Not everything online is true. Not everything in a book is true. So how do you figure out what is? I would advise to only trust a resource if the writer has worked with and eaten the plant they’re talking about. This may seem obvious, but you would be surprised how many resources have sprung up online and in print that don’t check that one, simple requirement. It’s a huge deal, and far too easy for a writer to make ignorant errors when experience doesn’t back them up. And since foraging remains a niche interest, the publisher may not have caught the misinformation. Obviously, bad teaching could have bad consequences. Use these four guidelines to vet a potential new teacher.
- Make sure they have photos of the plant — and specifically, photos they have taken themselves.
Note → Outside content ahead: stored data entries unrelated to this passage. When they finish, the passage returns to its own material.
-- ==== Sys2Proof/Machine/Engine.lean ====
section
/-! DEFINITION. The running command: acceptance (spec/60_exceptions.md rule R229), the sequencer and the lanes
(spec/10_state.md rule R39, spec/40_convolution_engine.md rules R140 to R143), completion (rule R148). One step of a lane
handles one tap, or quantizes and stores one sample; R39 lets a model choose ("one atomic step per row, or per sample, or
per tap"; log 9). -/

namespace Sys2Proof.Machine

/-- What of R88 holds at issue: the footprints share a byte, or two destination samples do (log 11, log 29). -/
def launchHazard (s : State) (t : ElemType) : Hazard :=
  let out := footprint s.dst t s.dst.z.toNat
  { spoiled := out.any (fun a => (footprint s.src t s.src.z.toNat).contains a) || hasRepeat out
    touched := [] }

/-- The UNPREDICTABLE bytes of R88 at completion (log 11). -/
def settleHazard (s : State) : State :=
  match cmdType s with
  | none => s
  | some t =>
    if s.hazard.spoiled then unpredict (footprint s.dst t s.dst.z.toNat) s
    else if s.hazard.touched.isEmpty then s
    else unpredict s.hazard.touched s

/-- Completion (R148): BUSY 0 and DONE 1 in one step, SEQ undefined; IBUF is released (R170). -/
def complete (s : State) : State :=
  let s1 := settleHazard s
  { s1 with
    status := { s1.status with busy := false, done := true }
    seq := none
    ibuf := []
    hazard := Hazard.none }

/-- SEQ at the start of a pass (R39 items 1 and 4). -/
def freshSeq (p : Pass) : Seq := { pass := p, z := 0, rowsDone := [], lanes := [] }

/-- A pass begins. A pass with nothing to compute ends at once (R39, R149), so the next begins, or the command
completes. -/
def startPass (p : Pass) (s : State) : State :=
  if passEmpty s p then
    match p with
    | .single => complete s
    | .sep1 => if passEmpty s .sep2 then complete s else { s with seq := some (freshSeq .sep2) }
    | .sep2 => complete s
  else { s with seq := some (freshSeq p) }

/-- BUSY is set and CMDL latches bits 13:0 of the word (R229, R30); the hazards present at issue are noted (log 11). -/
def latchCommand (c : BitVec 14) (s : State) : State :=
  let s1 := { s with status := { s.status with busy := true }, cmdl := c }
  { s1 with hazard :=
    match cmdType s1 with
    | some t => launchHazard s1 t
    | none => Hazard.none }

/-- Acceptance (R229). A command over an empty raster completes inside the CMD write (R205, R149; log 13). -/
def accept (c : BitVec 14) (p : Pass) (s : State) : State := startPass p (latchCommand c s)

/-- Out(z, y, x, p) of a pass (R130, R164, R165). Where R88 has made FP(DST, T) UNPREDICTABLE the bytes stored are free
values (log 11). -/
def passOut (s : State) (t : ElemType) (p : Pass) (z y x : Nat) (pat : BitVec 32) : State :=
  match p with
  | .sep1 => { s with ibuf := cellSet s.ibuf (ibufIndex s z y x) pat }
  | .single =>
    if s.hazard.spoiled then unpredict (sampleBytes s.dst t z y x) s
    else { s with mem := storeSample s.mem s.dst t z y x pat }
  | .sep2 =>
    if s.hazard.spoiled then unpredict (sampleBytes s.dst t z y x) s
    else { s with mem := storeSample s.mem s.dst t z y x pat }

/-- The number of taps of a pass's kernel view (R132). -/
def tapCount (s : State) (p : Pass) : Nat := viewW s p * viewH s p

/-- ACC of a lane after its next tap (R138). The input sample is read in this step, so a source sample is read once for
every tap that uses it: R41, R42 and R81 leave open how often it is read (DESIGN CHOICE, log 30). -/
def laneTap (s : State) (t : ElemType) (q : Seq) (l : Lane) : Int :=
  tapStep s.params.accW (rasterW s) (rasterH s) (viewW s q.pass) (viewH s q.pass) (viewCoef s q.pass)
    (passIn s t q.pass q.z) l.x l.y l.acc l.tap

/-- The pattern a lane stores when every tap is in ACC (R140, R180). -/
def lanePattern (s : State) (t : ElemType) (q : Seq) (l : Lane) : BitVec 32 :=
  fpq s.params.accW t l.acc (passRshift s q.pass) (passOffset s q.pass)

/-- SEQ after lane number `k`, holding `l`, has stored a sample: the lane goes to the next column with ACC cleared, or
its row joins rows_done and the lane is free (R37, R39 item 2). -/
def afterStore (w : Nat) (q : Seq) (k : Nat) (l : Lane) : Seq :=
  if l.x + 1 < w then { q with lanes := q.lanes.set k { y := l.y, x := l.x + 1, tap := 0, acc := 0 } }
  else { q with rowsDone := insertRising l.y q.rowsDone, lanes := q.lanes.eraseIdx k }

/-- Lane number `k` of those that hold a row goes on with it (R143). -/
def laneStep (k : Nat) (s : State) : State :=
  match s.seq, cmdType s with
  | some q, some t =>
    match q.lanes[k]? with
    | none => s
    | some l =>
      if l.tap < tapCount s q.pass then
        { s with seq := some { q with lanes := q.lanes.set k { l with tap := l.tap + 1, acc := laneTap s t q l } } }
      else
        { passOut s t q.pass q.z l.y l.x (lanePattern s t q l) with seq := some (afterStore (rasterW s) q k l) }
  | _, _ => s

/-- Row `y` of the current band may be taken: it is not done and no lane holds it (R39 item 2). -/
def rowFree (q : Seq) (y : Nat) : Bool := !q.rowsDone.contains y && !q.lanes.any (fun l => l.y == y)

/-- A lane that holds no row takes row `y` (R39 item 2, R143). -/
def takeRow (y : Nat) (s : State) : State :=
  match s.seq with
  | some q =>
    if y < rasterH s ∧ q.lanes.length < s.params.nlanes ∧ rowFree q y = true then
      { s with seq := some { q with lanes := q.lanes ++ [{ y := y, x := 0, tap := 0, acc := 0 }] } }
    else s
  | none => s

/-- rows_done = [0, H) (R39 item 3). -/
def bandDone (s : State) (q : Seq) : Bool := (List.range (rasterH s)).all fun y => q.rowsDone.contains y

/-- What follows the last band of a pass (R39 item 4, R163, R148). -/
def finishPass (p : Pass) (s : State) : State :=
  match p with
  | .single => complete s
  | .sep1 => startPass .sep2 s
  | .sep2 => complete s

/-- The sequencer closes a finished band (R39 items 3 and 4): the next band begins, or the pass ends. -/
def closeBand (s : State) : State :=
  match s.seq with
  | some q =>
    if bandDone s q then
      if q.z + 1 < zproc s q.pass then
        { s with seq := some { pass := q.pass, z := q.z + 1, rowsDone := [], lanes := [] } }
      else finishPass q.pass s
    else s
  | none => s

/-- One step of an engine agent. The engine runs only in ES = RUN (R38); a move that is not enabled changes nothing. -/
def engineStep (m : EngineMove) (s : State) : State :=
  if s.status.busy then
    match m with
    | .take y => takeRow y s
    | .lane k => laneStep k s
    | .sequence => closeBand s
  else s

/-- The engine's move when the schedule names none (log 10): close a finished band; else go on with the first lane; else
take the lowest free row. -/
def defaultMove (s : State) : EngineMove :=
  match s.seq with
  | none => .sequence
  | some q =>
    if bandDone s q then .sequence
    else if q.lanes.isEmpty then
      .take (((List.range (rasterH s)).find? fun y => rowFree q y).getD 0)
    else .lane 0

/-- The engine takes the default move. -/
def engineDefault (s : State) : State := engineStep (defaultMove s) s

end Sys2Proof.Machine
end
- Make sure they use the scientific name of the plant they’re discussing. Many plants go by several different names, and sometimes different plants go by the same name. It’s too easy to get identification crossed when you only use a local common name.
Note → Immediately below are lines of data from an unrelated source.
/-- What a read of each register at its offset returns (R201), and the formats in which the registers read (R24, R26, R28,
R31, R32, R33, R109). -/
def Obligations.RegisterReadFormats : Prop :=
  ∀ s : State,
    (∀ (r : Reg) (rest : List Move), s.moves = .rd (regOffset r) 4 :: rest →
      step s = .next { s with rdata := readReg s r, moves := rest }) ∧
    ((readReg s .status).getLsbD 0 = s.status.busy ∧ (readReg s .status).getLsbD 1 = s.status.done ∧
      (readReg s .status).getLsbD 2 = s.status.err ∧ (readReg s .status).getLsbD 3 = false ∧
      (readReg s .status).extractLsb' 4 4 = s.status.cause ∧ (readReg s .status).extractLsb' 8 24 = 0#24) ∧
    ((readReg s .ctrl).getLsbD 0 = s.ctrl.ieDone ∧ (readReg s .ctrl).getLsbD 1 = s.ctrl.ieErr ∧
      (readReg s .ctrl).extractLsb' 2 30 = 0#30) ∧
    readReg s .cmd = 0#32 ∧
    ((readReg s .srcSize).extractLsb' 0 16 = s.src.w ∧ (readReg s .srcSize).extractLsb' 16 16 = s.src.h) ∧
    ((readReg s .dstSize).extractLsb' 0 16 = s.dst.w ∧ (readReg s .dstSize).extractLsb' 16 16 = s.dst.h) ∧
    (readReg s .srcBands).toNat = s.src.z.toNat ∧ (readReg s .dstBands).toNat = s.dst.z.toNat ∧
    (readReg s .kaDim).toNat = s.kaDim.kw.toNat + 256 * s.kaDim.kh.toNat ∧
    (readReg s .kbDim).toNat = s.kbDim.kw.toNat + 256 * s.kbDim.kh.toNat ∧
    (∀ n, (readReg s (.kaCoef n)).toInt = s.kaCoef[n].toInt) ∧
    (∀ n, (readReg s (.kbCoef n)).toInt = s.kbCoef[n].toInt) ∧
    (s.params.accW < 256 → (readReg s .cap).toNat = s.params.accW + 16 * 256 + 15 * 65536)

/-- R202, R206, R110: a step that writes a register at its offset is that register's write, and what a read at that offset
gives after it while BUSY is 0. -/
def Obligations.ReadAfterRegisterWrite : Prop :=
  ∀ (s : State) (v : Word), s.status.busy = false →
    (∀ (r : Reg) (rest : List Move), r ≠ .cmd → s.moves = .wr (regOffset r) 4 v :: rest →
      step s = .next (writeReg r v { s with moves := rest })) ∧
    (∀ (u : State) (r : Reg), readOffset u (regOffset r) = readReg u r) ∧
    (∀ r ∈ [Reg.offset, .srcBase, .srcRstride, .srcBstride, .srcSize, .dstBase, .dstRstride, .dstBstride, .dstSize],
      readReg (writeReg r v s) r = v) ∧
    (∀ r ∈ [Reg.srcBands, .dstBands], readReg (writeReg r v s) r = v &&& 0x0000FFFF#32) ∧
    (∀ r ∈ [Reg.kaDim, .kbDim], readReg (writeReg r v s) r = v &&& 0x00000F0F#32) ∧
    (∀ n, readReg (writeReg (.kaCoef n) v s) (.kaCoef n) = (v.setWidth 16).signExtend 32) ∧
    (∀ n, readReg (writeReg (.kbCoef n) v s) (.kbCoef n) = (v.setWidth 16).signExtend 32) ∧
    (∀ r ∈ [Reg.id, .cap, .ibufcap], writeReg r v s = s)

/-- What a write to a register other than CTRL and CMD leaves unchanged: every other register as it is read, CMDL, IBUF,
SEQ, raster memory, and the model's own fields; said of the operation, and of the step that writes at the register's
offset. -/
def Obligations.RegisterWriteFrame : Prop :=
  (∀ (s : State) (r : Reg) (v : Word) (rest : List Move), r ≠ .ctrl → r ≠ .cmd →
    s.moves = .wr (regOffset r) 4 v :: rest →
      ∃ u, step s = .next u ∧ (∀ r', r' ≠ r → readOffset u (regOffset r') = readOffset s (regOffset r')) ∧
        u.params = s.params ∧ u.ctrl = s.ctrl ∧ (u.status = s.status ∨ r = .status) ∧ u.cmdl = s.cmdl ∧
        u.ibuf = s.ibuf ∧ u.seq = s.seq ∧ u.mem = s.mem ∧ u.hazard = s.hazard ∧ u.rdata = s.rdata ∧ u.moves = rest ∧
        u.freeCount = s.freeCount) ∧
  ∀ (r : Reg) (v : Word) (s : State), r ≠ .ctrl →
    (∀ r', r' ≠ r → readReg (writeReg r v s) r' = readReg s r') ∧
      (writeReg r v s).params = s.params ∧ (writeReg r v s).ctrl = s.ctrl ∧
      ((writeReg r v s).status = s.status ∨ r = .status) ∧
      (writeReg r v s).cmdl = s.cmdl ∧ (writeReg r v s).ibuf = s.ibuf ∧ (writeReg r v s).seq = s.seq ∧
      (writeReg r v s).mem = s.mem ∧ (writeReg r v s).hazard = s.hazard ∧ (writeReg r v s).rdata = s.rdata ∧
      (writeReg r v s).moves = s.moves ∧ (writeReg r v s).freeCount = s.freeCount

/-- R34: the reserved offsets of the window read 0 and ignore writes, in every state. -/
def Obligations.ReservedOffsets : Prop :=
  ∀ (s : State) (off : Nat) (v : Word) (rest : List Move), off % 4 = 0 →
    (off = 0x01C ∨ (0x034 ≤ off ∧ off ≤ 0x03C) ∨ (0x054 ≤ off ∧ off ≤ 0x05C) ∨ (0x068 ≤ off ∧ off ≤ 0x3FC) ∨
      (0xC00 ≤ off ∧ off ≤ 0xFFC)) →
      (s.moves = .rd off 4 :: rest → step s = .next { s with rdata := 0#32, moves := rest }) ∧
      (s.moves = .wr off 4 v :: rest → step s = .next { s with moves := rest })

/-- R22, R33: the register map, offset by offset; every register sits at an offset of the window that is a multiple of 4,
the access at that offset is to that register, and no other offset is. -/
def Obligations.RegisterMap : Prop :=
  (regAt 0x000 = some .id ∧ regAt 0x004 = some .cap ∧ regAt 0x008 = some .ibufcap ∧ regAt 0x00C = some .ctrl ∧
    regAt 0x010 = some .status ∧ regAt 0x014 = some .cmd ∧ regAt 0x018 = some .offset) ∧
  (regAt 0x020 = some .srcBase ∧ regAt 0x024 = some .srcRstride ∧ regAt 0x028 = some .srcBstride ∧
    regAt 0x02C = some .srcSize ∧ regAt 0x030 = some .srcBands) ∧
  (regAt 0x040 = some .dstBase ∧ regAt 0x044 = some .dstRstride ∧ regAt 0x048 = some .dstBstride ∧
    regAt 0x04C = some .dstSize ∧ regAt 0x050 = some .dstBands) ∧
  (regAt 0x060 = some .kaDim ∧ regAt 0x064 = some .kbDim) ∧
  (∀ n : Fin 256, regAt (0x400 + 4 * n.val) = some (.kaCoef n) ∧ regAt (0x800 + 4 * n.val) = some (.kbCoef n)) ∧
  (∀ (off : Nat) (r : Reg), regAt off = some r → off = regOffset r) ∧
  ∀ r : Reg, regAt (regOffset r) = some r ∧ regOffset r % 4 = 0 ∧ regOffset r < 4096

/-- R211: a register access that is not an aligned 32-bit access inside the window is refused by name (log 14). -/
def Obligations.UndefinedAccessesRefused : Prop :=
  ∀ (s : State) (off size : Nat) (rest : List Move), (size ≠ 4 ∨ off % 4 ≠ 0 ∨ 4096 ≤ off) →
    (s.moves = .rd off size :: rest → step s = .refused .undefinedPortAccess) ∧
    ∀ v, s.moves = .wr off size v :: rest → step s = .refused .undefinedPortAccess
- Make sure the article or author teaches you what specific parts of the plants to use, and during what part of their growth. Some plants are only edible or palatable at certain points of their growth, and not every part of every edible plant is safe.
- Use caution when writers talk about the plant in vague terms, sharing “What they’ve heard” or “What has been said.” They should have plentiful firsthand information about a plant. And be sure to use that same caution when medicinal uses of a plant are shared. Often, people don’t have experience using them for healing and are copying information they read elsewhere. That certainly doesn’t mean the information is bad, but you should use it as a touchstone for further research, not as a trustworthy fact on its own.
With all that said, I can vouch that the resources I list for this article come from foragers who eat what they teach. I also promise that every plant I write about will be one that I have gathered and eaten personally. Even so, don’t take my word for it. You need to learn for yourselves, and use a non-fearful, yet discriminating eye on whatever you read.
Some Helpful Resources
Websites
This is a very incomplete list of good websites (a much better list is here), but it’s a good start.
Insteading: We have an ever-growing list of articles on foraging here!
Books
Books by Euell Gibbons, the granddaddy of modern foraging
Foraging is an endeavor you can begin in a weekend, and continue refining for your entire life. Being able to interact with the wild on such a direct level, transforms the landscape from an inert green expanse to a wild garden that you know and understand more and more each year. It can also cultivate love for those spaces — a sort of love that makes foragers some of the most surprisingly involved and passionate conservationists and naturalists in the world. When you bring home a full bowl of free food that you didn’t plant and cultivate, it can seed an incredible gratitude in your heart as well.
So maybe this summer, instead of tugging your child away, you can grab their hand and accompany them to those blackberry brambles, and together enjoy some of the best food in the world.